_What this task involves_: Among the lines below, take the one holding "assumption | apply kp_hbaRead)", the one holding "nil => change", and all lines between them. Set them down exactly.

::: Input for this task

theorem kp_beginInv {z : State} (n : Nat) (v : Inval) (s : State) (hs : Keeps z s) :
    Keeps z (beginInv n v s) := by
  unfold beginInv
  repeat' first
    | (with_reducible assumption)
    | (extract_lets +onlyGivenNames lv; first | (have hx : Keeps z lv := ?_; generalize lv = w at hx ⊢; clear lv; rotate_left; subst lv) | (generalize lv = w; clear lv) | subst lv)
    | (with_reducible apply kp_setHx) | (with_reducible apply kp_setHerdF) | (with_reducible apply kp_finishInv) | split
    | (with_reducible exact Keeps.mk (by assumption))

theorem kp_execXlatInv {z : State} (fn : Nat) (i : Nat) (v : Nat) (s : State) (hs : Keeps z s) :
    KeepsR z (execXlatInv fn i v s) := by
  unfold execXlatInv
  repeat' first
    | (with_reducible assumption) | intro _
    | (extract_lets +onlyGivenNames lv; first | (have hx : Keeps z lv := ?_; generalize lv = w at hx ⊢; clear lv; rotate_left; subst lv) | (generalize lv = w; clear lv) | subst lv)
    | (with_reducible apply kp_barWrite) | (with_reducible apply kp_raise) | (with_reducible apply kp_beginInv) | split
    | (with_reducible refine KeepsR.next ?_) | dsimp only

theorem kp_execInvDone {z : State} (n : Nat) (s : State) (hs : Keeps z s) :
    KeepsR z (execInvDone n s) := by
  unfold execInvDone
  repeat' first
    | (with_reducible assumption) | intro _
    | (extract_lets +onlyGivenNames lv; first | (have hx : Keeps z lv := ?_; generalize lv = w at hx ⊢; clear lv; rotate_left; subst lv) | (generalize lv = w; clear lv) | subst lv)
    | (with_reducible refine KeepsR.next ?_) | (with_reducible apply kp_finishInv) | (with_reducible apply kp_dropRange) | split

theorem kp_dropPagerItem {z : State} (i : Nat) (s : State) (hs : Keeps z s) :
    Keeps z (dropPagerItem i s) := by
  unfold dropPagerItem
  repeat' first
    | (with_reducible assumption)
    | (extract_lets +onlyGivenNames lv; first | (have hx : Keeps z lv := ?_; generalize lv = w at hx ⊢; clear lv; rotate_left; subst lv) | (generalize lv = w; clear lv) | subst lv)
    | (with_reducible apply kp_setFq) | dsimp only | (with_reducible exact Keeps.mk (by assumption))

theorem kp_badPagerItem {z : State} (i : Nat) (s : State) (hs : Keeps z s) :
    Keeps z (badPagerItem i s) := by
  unfold badPagerItem
  repeat' first
    | (with_reducible assumption) | (with_reducible apply kp_raise) | (with_reducible apply kp_dropPagerItem) | dsimp only

theorem kp_execPagerComplete {z : State} (i : Nat) (s : State) (hs : Keeps z s) :
    KeepsR z (execPagerComplete i s) := by
  unfold execPagerComplete
  repeat' first
    | (with_reducible assumption) | (with_reducible apply kp_answerFault) | (with_reducible apply kp_dropPagerItem)
    | (with_reducible apply kp_badPagerItem) | split | (with_reducible refine KeepsR.next ?_) | dsimp only
    | (with_reducible exact Keeps.mk (by assumption))

theorem kp_execPagerInvalidate {z : State} (i : Nat) (s : State) (hs : Keeps z s) :
    KeepsR z (execPagerInvalidate i s) := by
  unfold execPagerInvalidate
  repeat' first
    | (with_reducible assumption) | (with_reducible refine KeepsR.next ?_) | (with_reducible apply kp_beginInv)
    | (with_reducible apply kp_dropPagerItem) | (with_reducible apply kp_badPagerItem) | split

theorem kp_spreadHw {z : State} (i : Nat) (off : Nat) (n : Nat) (o : Option RSpec) (s1 : State) (hs1 : Keeps z s1) :
    Keeps z (spreadHw i off n o s1) := by
  unfold spreadHw
  repeat' first
    | (with_reducible assumption) | intro _
    | (extract_lets +onlyGivenNames lv; first | (have hx : Keeps z lv := ?_; generalize lv = w at hx ⊢; clear lv; rotate_left; subst lv) | (generalize lv = w; clear lv) | subst lv)
    | (with_reducible apply kp_setF) | (with_reducible apply Keeps.foldl) | (with_reducible apply Keeps.foldlx) | (with_reducible apply Keeps.foldlv)
    | (with_reducible apply Keeps.foldl2) | (with_reducible apply Keeps.foldl1) | (with_reducible apply Keeps.foldl22)
    | (with_reducible apply Keeps.foldl222) | (with_reducible apply Keeps.foldl2x) | split

theorem kp_writeHw {z : State} (i : Nat) (off : Nat) (v : Nat) (s : State) (hs : Keeps z s) :
    Keeps z (writeHw i off v s) := by
  unfold writeHw
  repeat' first
    | (with_reducible assumption) | (with_reducible apply kp_spreadHw) | (with_reducible apply kp_writeReg)

theorem kp_execXlatPagerWrite {z : State} (fn : Nat) (i : Nat) (v : Nat) (s : State) (hs : Keeps z s) :
    KeepsR z (execXlatPagerWrite fn i v s) := by
  unfold execXlatPagerWrite
  repeat' first
    | (with_reducible assumption) | intro _
    | (extract_lets +onlyGivenNames lv; first | (have hx : Keeps z lv := ?_; generalize lv = w at hx ⊢; clear lv; rotate_left; subst lv) | (generalize lv = w; clear lv) | subst lv)
    | (with_reducible apply kp_barWrite) | (with_reducible apply kp_writeReg) | (with_reducible apply kp_raise) | (with_reducible apply kp_writeHw)
    | split | (with_reducible refine KeepsR.next ?_) | dsimp only

theorem kp_tierEnt {z : State} (n : Nat) (x : Nat) (s : State) (hs : Keeps z s) :
    Keeps z (tierEnt n x s).2 := by
  change KeepsP (fun y : Nat × State => y.2) z _
  unfold tierEnt
  repeat' first
    | (with_reducible assumption)
    | (extract_lets +onlyGivenNames lv; first | (have hx : Keeps z lv := ?_; generalize lv = w at hx ⊢; clear lv; rotate_left; subst lv) | (have hx : KeepsP (fun y : _ × _ × _ × State => y.2.2.2) z lv := ?_; generalize lv = w at hx ⊢; clear lv; replace hx : Keeps z w.2.2.2 := hx; rotate_left; subst lv) | (have hx : KeepsP (fun y : _ × State => y.2) z lv := ?_; generalize lv = w at hx ⊢; clear lv; replace hx : Keeps z w.2 := hx; rotate_left; subst lv) | (generalize lv = w; clear lv) | subst lv)
    | (with_reducible apply kp_hbaRead) | (with_reducible refine KeepsP.mk ?_; with_reducible first | assumption | apply kp_hbaRead)
    | (with_reducible refine KeepsP.p2 ?_) | (with_reducible refine KeepsP.p222 ?_) | (with_reducible refine Keeps.of4 (by assumption) ?_)
    | (with_reducible refine Keeps.of2 (by assumption) ?_) | dsimp only

theorem kp_setTierEnt {z : State} (n : Nat) (x : Nat) (v : Nat) (s : State) (hs : Keeps z s) :
    Keeps z (setTierEnt n x v s) := by
  unfold setTierEnt
  repeat' first
    | (with_reducible assumption) | (with_reducible apply kp_hbaWrite) | (with_reducible refine Keeps.of2 (by assumption) ?_) | dsimp only

theorem kp_tierFilter {z : State} (n : Nat) (p : Nat → Bool) (a2 : List Nat) (a3 : State) (ha3 : Keeps z a3) :
    Keeps z (tierFilter n p a2 a3).2 := by
  induction a2 generalizing n p a3 with
  | nil => change KeepsP (fun y : List Nat × State => y.2) z _; unfold tierFilter; repeat' first
      | (with_reducible assumption)
      | (extract_lets +onlyGivenNames lv; first | (have hx : Keeps z lv := ?_; generalize lv = w at hx ⊢; clear lv; rotate_left; subst lv) | (have hx : KeepsP (fun y : _ × State => y.2) z lv := ?_; generalize lv = w at hx ⊢; clear lv; replace hx : Keeps z w.2 := hx; rotate_left; subst lv) | (generalize lv = w; clear lv) | subst lv)
      | (with_reducible apply kp_tierEnt) | split | (with_reducible refine KeepsP.mk ?_; with_reducible first | assumption | apply kp_tierEnt)
      | (with_reducible refine KeepsP.p1 ?_) | (with_reducible refine KeepsP.p2 ?_) | (with_reducible refine KeepsP.p22 ?_)
      | (with_reducible refine Keeps.of2 (by assumption) ?_) | (with_reducible refine Keeps.of1 (by assumption) ?_)
      | (with_reducible refine Keeps.of3 (by assumption) ?_)
  | cons w0 w ih => change KeepsP (fun y : List Nat × State => y.2) z _; unfold tierFilter; repeat' first
      | (with_reducible assumption)
      | (extract_lets +onlyGivenNames lv; first | (have hx : Keeps z lv := ?_; generalize lv = w at hx ⊢; clear lv; rotate_left; subst lv) | (have hx : KeepsP (fun y : _ × State => y.2) z lv := ?_; generalize lv = w at hx ⊢; clear lv; replace hx : Keeps z w.2 := hx; rotate_left; subst lv) | (generalize lv = w; clear lv) | subst lv)
      | (with_reducible apply ih) | (with_reducible apply kp_tierEnt) | split
      | (with_reducible refine KeepsP.mk ?_; with_reducible first | assumption | apply ih | apply kp_tierEnt) | (with_reducible refine KeepsP.p1 ?_)
      | (with_reducible refine KeepsP.p2 ?_) | (with_reducible refine KeepsP.p22 ?_) | (with_reducible refine Keeps.of2 (by assumption) ?_)
      | (with_reducible refine Keeps.of1 (by assumption) ?_) | (with_reducible refine Keeps.of3 (by assumption) ?_)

::::::

_Answer below_:
    | (with_reducible apply kp_hbaRead) | (with_reducible refine KeepsP.mk ?_; with_reducible first | assumption | apply kp_hbaRead)
    | (with_reducible refine KeepsP.p2 ?_) | (with_reducible refine KeepsP.p222 ?_) | (with_reducible refine Keeps.of4 (by assumption) ?_)
    | (with_reducible refine Keeps.of2 (by assumption) ?_) | dsimp only

theorem kp_setTierEnt {z : State} (n : Nat) (x : Nat) (v : Nat) (s : State) (hs : Keeps z s) :
    Keeps z (setTierEnt n x v s) := by
  unfold setTierEnt
  repeat' first
    | (with_reducible assumption) | (with_reducible apply kp_hbaWrite) | (with_reducible refine Keeps.of2 (by assumption) ?_) | dsimp only

theorem kp_tierFilter {z : State} (n : Nat) (p : Nat → Bool) (a2 : List Nat) (a3 : State) (ha3 : Keeps z a3) :
    Keeps z (tierFilter n p a2 a3).2 := by
  induction a2 generalizing n p a3 with
  | nil => change KeepsP (fun y : List Nat × State => y.2) z _; unfold tierFilter; repeat' first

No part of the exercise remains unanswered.